The development of CVO functionality and our implementation of SIA services on existing CADC data collections have compelled us to reevaluate the way that these advanced access modes (and those that we foresee in the VO world of the future) interact with existing data archive infrastructure. As a result, we have developed a Common Archive Data Model (CADM) which provides a common internal CADC representation of all of our archive data collections. The CADM is designed to support archive functionality but also to support all VO access and query modes so that implementation of a new VO service at CADC will automatically provide access, with respect for proprietary data rights, to all CADC collections. This will eliminate the current problem of developing and maintaining a series of “one-off” pieces of software for VO functionality on each archive which has been a problem. This represents a major step forward in the design of multi-collection data centres.

DRACO (now becoming VObs.it)

The DRACO project reached its end in December 2005, successfully achieving the main purpose of its activity, i.e. porting on the grid a number of applications of astrophysical interest. To fulfil the obligations of the Euro-VO MoU, the INAF Board has decided to fund separately grid and VO activities through its Information Systems Unit (INAF-SI). The VO-related project is called VObs.it and will be the official representative of the Italian community within IVOA. The amount of the funding for fiscal year 2006 is around 120 KEuro on top of what assigned to the separate archives, which allows a level of general “survival”. Efforts to complement the INAF contribution with external funding are in any case being pursued.

IA2, the INAF data centre, is releasing a first IVOA-compliant alpha version for restricted use (friends-only...) to allow access to TNG data, aimed at supporting in the future access to the LBT data acquired during the Italian time. Other centres involved in VObs.it are at the INAF sites of Turin and Milan. There was a meeting between ASI and INAF to include the ASI Science Data Centre (ASDC) within VObs.it activities.

A second meeting on the Italian Theoretical VO (TVO) was organised, to solidify the data storage model, to be proposed to the IVOA Special Interest Group, and at the workshop to be held in February in Cambridge. This work is coordinated with the INAF contribution to the Design Study (DS) #4 of the VO-Tech project (building tools to compare theoretical and observational data), funded by EU/FP6. Within the VO-Tech project (Stage02), work on generalised UCDs and ontology (DS5) and on 3D visualisation and data mining techniques (DS6) has been furthermore done.

Fabio Pasian, 18 Jan 2006

F-VO

Main activities of France VO during last four months:

(1) Organisation of the 'CNRS Thematic School' The Virtual Observatory: a new tool for scientists - 7-9 November 2005, Obernai (near Strasbourg)

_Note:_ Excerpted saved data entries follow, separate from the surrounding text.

@[simp] theorem State.setPc_a (s : State) (w : Word) : (s.setPc w).cpu.a = s.cpu.a := rfl
@[simp] theorem State.setPc_f (s : State) (w : Word) : (s.setPc w).cpu.f = s.cpu.f := rfl
@[simp] theorem State.setPc_b (s : State) (w : Word) : (s.setPc w).cpu.b = s.cpu.b := rfl
@[simp] theorem State.setPc_c (s : State) (w : Word) : (s.setPc w).cpu.c = s.cpu.c := rfl
@[simp] theorem State.setPc_d (s : State) (w : Word) : (s.setPc w).cpu.d = s.cpu.d := rfl
@[simp] theorem State.setPc_e (s : State) (w : Word) : (s.setPc w).cpu.e = s.cpu.e := rfl
@[simp] theorem State.setPc_h (s : State) (w : Word) : (s.setPc w).cpu.h = s.cpu.h := rfl
@[simp] theorem State.setPc_l (s : State) (w : Word) : (s.setPc w).cpu.l = s.cpu.l := rfl
@[simp] theorem State.setPc_sp (s : State) (w : Word) : (s.setPc w).cpu.sp = s.cpu.sp := rfl
@[simp] theorem State.setPc_pc (s : State) (w : Word) : (s.setPc w).cpu.pc = w := rfl
@[simp] theorem State.setPc_ime (s : State) (w : Word) : (s.setPc w).cpu.ime = s.cpu.ime := rfl
@[simp] theorem State.setPc_eiPending (s : State) (w : Word) : (s.setPc w).cpu.eiPending = s.cpu.eiPending := rfl
@[simp] theorem State.setPc_run (s : State) (w : Word) : (s.setPc w).cpu.run = s.cpu.run := rfl
@[simp] theorem State.setPc_haltBug (s : State) (w : Word) : (s.setPc w).cpu.haltBug = s.cpu.haltBug := rfl
@[simp] theorem State.setPc_fault (s : State) (w : Word) : (s.setPc w).cpu.fault = s.cpu.fault := rfl
@[simp] theorem State.setPc_opAddr (s : State) (w : Word) : (s.setPc w).cpu.opAddr = s.cpu.opAddr := rfl
@[simp] theorem State.setPc_cycles (s : State) (w : Word) : (s.setPc w).cycles = s.cycles := rfl
@[simp] theorem State.setPc_intr (s : State) (w : Word) : (s.setPc w).intr = s.intr := rfl
@[simp] theorem State.setPc_timer (s : State) (w : Word) : (s.setPc w).timer = s.timer := rfl
@[simp] theorem State.setPc_joypad (s : State) (w : Word) : (s.setPc w).joypad = s.joypad := rfl
@[simp] theorem State.setPc_serial (s : State) (w : Word) : (s.setPc w).serial = s.serial := rfl
@[simp] theorem State.setPc_ppu (s : State) (w : Word) : (s.setPc w).ppu = s.ppu := rfl
@[simp] theorem State.setPc_dma (s : State) (w : Word) : (s.setPc w).dma = s.dma := rfl
@[simp] theorem State.setPc_mapper (s : State) (w : Word) : (s.setPc w).mapper = s.mapper := rfl
@[simp] theorem State.setPc_mem (s : State) (w : Word) : (s.setPc w).mem = s.mem := rfl
@[simp] theorem State.setPc_draws (s : State) (w : Word) : (s.setPc w).draws = s.draws := rfl
@[simp] theorem State.setPc_launch (s : State) (w : Word) : (s.setPc w).launch = s.launch := rfl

The Thematic School gathered 50 participants. Nearly all French laboratories were represented, and the science usage of VO in different disciplines was discussed (Sun-Earth relations, Planets, Stars, Interstellar Medium, Galaxies, Cosmology), with also additional discussion on Data (images, spectra, temporal series), Numerical simulations, commonalities between the study of stars and galaxies, commonalities between Solar System studies.

Thanks to Enrique Solano (SVO) who presented one of the introductory talks.

The program, talks and list of participants can be found in the meeting Web site (mostly in French):

http://www.france-vo.org/twiki/bin/view/ASOVFrance/EcoleOV2005

(2) A workshop on Workflows (in particular to discuss the needs and requirements) has been organised in Strasbourg on 10 November 2005. The discussion will continue in the coming months.

http://www.france-vo.org/twiki/bin/view/GROUPEStravail/WorkflowReunion1

(3) The first 2006 AO will close on 20 January 2006. The aim is to support travel for collaborative work between teams, the organisation of thematic workshops, and French participation in the Victoria Interoperability meeting (or similar meetings in the other disciplines covered by France VO).

http://www.france-vo.org/twiki/bin/view/ASOVFrance/PremierAO2006

(4) A second tutorial on VO standards and tools will be organised in Strasbourg (30 January - 1 February 2006). 22 persons have registered, in particular from laboratories which had no participants attending the first France-VO tutorial (October 2004) nor at the Euro-VO Workshop (June 2005) and have since then expressed willingness to develop VO services.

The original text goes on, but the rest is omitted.